## [WORK TO COMPLETE]
Using the listing below, print exactly everything from the line with "if !x.desc.enabled || x.desc.exc ||" down to the line with "once that has left the head (R291, R301). -/", both included, and nothing more.

## [STUDY MATERIAL]

/-- One lane of a pass: a queue that is enabled and runs has its WIDX read, and when it holds no packet parses the one at RIDX; one
whose last record still waits goes no further (R288, R299). -/
def State.passQueue (s : State) (q : Nat) : State :=
  let x := s.queueOf q
  if !x.desc.enabled || x.desc.exc || x.stopped then s
  else match s.headWord x.desc 0 with
    | .error c => s.stopQueue q x.expect (x.desc.offset x.ridx) c 0
    | .ok w =>
      if !x.widxOk w then s.stopQueue q x.expect (x.desc.offset x.ridx) 14 0
      else if w = x.ridx || x.held.isSome || s.recordWaits q then s
      else s.parse q w

/-- The answers that stand in the headers of queues. -/
def State.answers (s : State) (qs : List Nat) : List Instr :=
  qs.filterMap fun q => if (s.queueOf q).desc.enabled then answerInstr q (s.answerOf q) else none

/-- The heads of a class that a pass serves, in lane order. -/
def State.served (s : State) (qs : List Nat) (c : Nat) : List Instr :=
  qs.filterMap fun q =>
    let x := s.queueOf q
    match x.held with
    | some p => if x.desc.enabled && !x.stopped && decide (packetClass p = c) then some (packetInstr q p) else none
    | none => none

/-- The lanes of a pass serve class `c` and then the classes after it. A lane that held a packet as the pass began parses the next one
once that has left the head (R291, R301). -/
def State.serveClass (s : State) (qs late : List Nat) (c : Nat) : State :=
  let gone := late.filter fun q => (s.queueOf q).held.isNone
  let s1 := gone.foldl (fun s q => s.passQueue q) s
  s1.pushAgenda ((s1.served qs c).map .event ++
    if c < 8 then [.serve qs (late.filter fun q => (s.queueOf q).held.isSome) (c + 1)] else [])

/-- QP_PASS (R291): lane L serves queue 32p + L. The answers are acted on, and the packets served class by class. A part in recovery runs
no queue processor (R341). -/
def execQpPass (pass : Nat) (s : State) : Host.Outcome State Fault Refusal :=
  .next <|
    if 64 ≤ pass || s.inRecovery then s
    else
      let qs := ((List.range 32).map (32 * pass + ·)).filter fun q => (s.queue? q).isSome
      let s1 := qs.foldl (fun s q => s.passQueue q) s.retryRecords
      s1.pushAgenda ((s1.answers qs).map .event ++ [.serve qs (qs.filter fun q => (s.queueOf q).held.isSome) 2])

/-- WIDX_WRITE (R288): a producer writes WIDX and the queue processor snoops it. -/
def execWidxWrite (q : Nat) (widx : DWord) (s : State) : Host.Outcome State Fault Refusal :=
  .next <|
    let x := s.queueOf q
    if !x.desc.enabled || x.desc.exc then s
    else
      let s1 := s.setHeadWord x.desc 0 widx.toNat
      if x.stopped || x.widxOk widx.toNat then s1 else s1.stopQueue q x.expect (x.desc.offset x.ridx) 14 0

/-! ## Answers (R301) -/

/-- The answer has been acted on: ANSWER is cleared, TICKET stays. -/
def State.clearAnswer (s : State) (q : Nat) : State :=
  match s.headWord (s.queueOf q).desc 4 with
  | .ok w => s.setHeadWord (s.queueOf q).desc 4 (w / 4 * 4)
  | .error _ => s

/-- The record that a ticket answers. -/
def State.awaiting (s : State) (q : Nat) (ticket : Word) : Option Awaited :=
  s.awaited.find? fun a => a.ticket = ticket ∧ a.queue = q

/-- The record awaits no longer. -/
def State.answered (s : State) (ticket : Word) : State := { s with awaited := s.awaited.filter (·.ticket ≠ ticket) }

/-- Another record that stops the queue awaits its answer: of KIND 1, or of KIND 6. -/
def State.stillStopped (s : State) (q : Nat) : Bool := s.awaited.any fun a => decide (a.queue = q) && (decide (a.kind = 1) || decide (a.kind = 6))

/-- The queue runs on, unless another record holds it. -/
def State.runOn (s : State) (q : Nat) : State := (s.onQueue q fun x => { x with stopped := s.stillStopped q }).syncHeader q

/-- SKIP of a KIND 1 record: the packet completes with STATUS 1, under the SEQ expected for it (R301). -/
def State.skipPacket (s : State) (q : Nat) : State :=
  let x := s.queueOf q
  if x.skip = 0 then s.runOn q
  else
    let p : Packet := match s.ringUnit x.desc x.ridx with
      | .ok b => { bytes := b, pos := x.desc.offset x.ridx, seq := x.expect }
      | .error _ => { bytes := [], pos := x.desc.offset x.ridx, seq := x.expect }
    let s1 := s.onQueue q fun y => { y with ridx := y.ridx + x.skip, expect := y.expect + 1, stopped := s.stillStopped q, skip := 0 }
    let s2 := s1.respond q x.expect p.pos p.resp 1 0
    (s2.onQueue q fun y => y.noteDone x.expect).syncHeader q

/-- The unbegun packets of a queue complete with STATUS 2: the head, then the ring up to WIDX. -/
def State.abortRing (s : State) (q w : Nat) : Nat → State
  | 0 => s
  | n + 1 =>
    let x := s.queueOf q
    if w < x.ridx + 64 then s
    else match s.ringUnit x.desc x.ridx with
      | .error _ => s
      | .ok b =>
        let p : Packet := { bytes := b, pos := x.desc.offset x.ridx, seq := x.expect }
        let size := if x.desc.sizeOk p.units then p.units else 1
        let s1 := s.onQueue q fun y => { y with ridx := y.ridx + 64 * size, expect := y.expect + 1 }
        let s2 := s1.respond q p.seq p.pos p.resp 2 0
        (s2.onQueue q fun y => y.noteDone p.seq).abortRing q w n

/-- The queue is disabled: its launches end with KIND 7 records of CODE ABORTED, its unbegun packets with STATUS 2 (R301). -/
def State.disableQueue (s : State) (q : Nat) : State :=
  let ids := (s.launches.filter fun l => decide (l.queue = q) && !l.aborted).map (·.id)
  let s1 := ids.foldl (fun s i => s.endLaunch i 0x0106 {} false) s
  let x := s1.queueOf q
  let s2 := match x.held with
    | some p => ((s1.onQueue q fun y => { y.forget with held := none }).respond q p.seq p.pos p.resp 2 0).onQueue q fun y => y.noteDone p.seq
    | none => s1
  let s3 := match s2.headWord x.desc 0 with
    | .ok w => if x.widxOk w then s2.abortRing q w (x.desc.ringBytes / 64) else s2
    | .error _ => s2
  ((s3.onQueue q fun y => { y with desc := { y.desc with enabled := false }, stopped := false }).syncHeader q)

/-- The parked group goes on, and its faulting instruction executes again (R230). -/
def State.unpark (s : State) (r : GRef) : State :=
  match s.group? r with
  | none => s
  | some g =>
    match g.sup with
    | some sv => s.onGroup r fun g =>
        { g.setEntry sv.split { g.entry sv.split with pc := alignPc sv.fault.pc } with sup := none, parked := none }
    | none => s.onGroup r fun g => { g with parked := none }

/-- The gang of a KIND 3 record is killed with CODE ABORTED, at the instruction that raised the fault (R230, R336). -/
def State.abortGang (s : State) (a : Awaited) : State :=
  match a.group with
  | none => s
  | some r => s.killGang a.launch a.gang r.run { code := 0x0106, source := 0, block := some r.block, split := a.split, pc := a.pc }

/-- Acts on an answer that stands in the header (R301). -/
def actOn (code : Nat) (q : Nat) (ticket : Word) (f : Awaited → State → State) (s : State) : State :=
  if s.answerOf q ≠ (code, ticket) then s
  else match s.awaiting q ticket with
    | none => s.clearAnswer q
    | some a => (f a (s.answered ticket)).clearAnswer q

/-- ANSWER_RESUME (R301). -/
def execAnswerResume (q : Nat) (ticket : Word) (s : State) : Host.Outcome State Fault Refusal :=
  .next (actOn 1 q ticket (fun a s => match a.kind, a.group with
    | 3, some r => s.unpark r
    | _, _ => s.runOn q) s)

/-- ANSWER_SKIP (R301). -/
def execAnswerSkip (q : Nat) (ticket : Word) (s : State) : Host.Outcome State Fault Refusal :=
  .next (actOn 2 q ticket (fun a s =>
    if a.kind = 3 then s.abortGang a else if a.kind = 6 then s.runOn q else s.skipPacket q) s)

/-- ANSWER_ABORT (R301). -/
def execAnswerAbort (q : Nat) (ticket : Word) (s : State) : Host.Outcome State Fault Refusal :=
  .next (actOn 3 q ticket (fun a s => if a.kind = 3 then s.abortGang a else s.disableQueue q) s)

/-! ## Signals and time (R294) -/

/-- NOP. -/
def execPktNop (q : Nat) (p : Packet) (s : State) : Host.Outcome State Fault Refusal :=
  .next (packetEvent q p (fun s => s.runNow q p .ok) s)

/-- TIMESTAMP. -/
def execTimestamp (q : Nat) (p : Packet) (s : State) : Host.Outcome State Fault Refusal :=
  .next (packetEvent q p (fun s => s.runWrites q p (p.fld 0 8 % 2 ^ 56) (leBytes 8 s.cycle.toNat)) s)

## [TASK SOLUTION]
  if !x.desc.enabled || x.desc.exc || x.stopped then s
  else match s.headWord x.desc 0 with
    | .error c => s.stopQueue q x.expect (x.desc.offset x.ridx) c 0
    | .ok w =>
      if !x.widxOk w then s.stopQueue q x.expect (x.desc.offset x.ridx) 14 0
      else if w = x.ridx || x.held.isSome || s.recordWaits q then s
      else s.parse q w

/-- The answers that stand in the headers of queues. -/
def State.answers (s : State) (qs : List Nat) : List Instr :=
  qs.filterMap fun q => if (s.queueOf q).desc.enabled then answerInstr q (s.answerOf q) else none

/-- The heads of a class that a pass serves, in lane order. -/
def State.served (s : State) (qs : List Nat) (c : Nat) : List Instr :=
  qs.filterMap fun q =>
    let x := s.queueOf q
    match x.held with
    | some p => if x.desc.enabled && !x.stopped && decide (packetClass p = c) then some (packetInstr q p) else none
    | none => none

/-- The lanes of a pass serve class `c` and then the classes after it. A lane that held a packet as the pass began parses the next one
once that has left the head (R291, R301). -/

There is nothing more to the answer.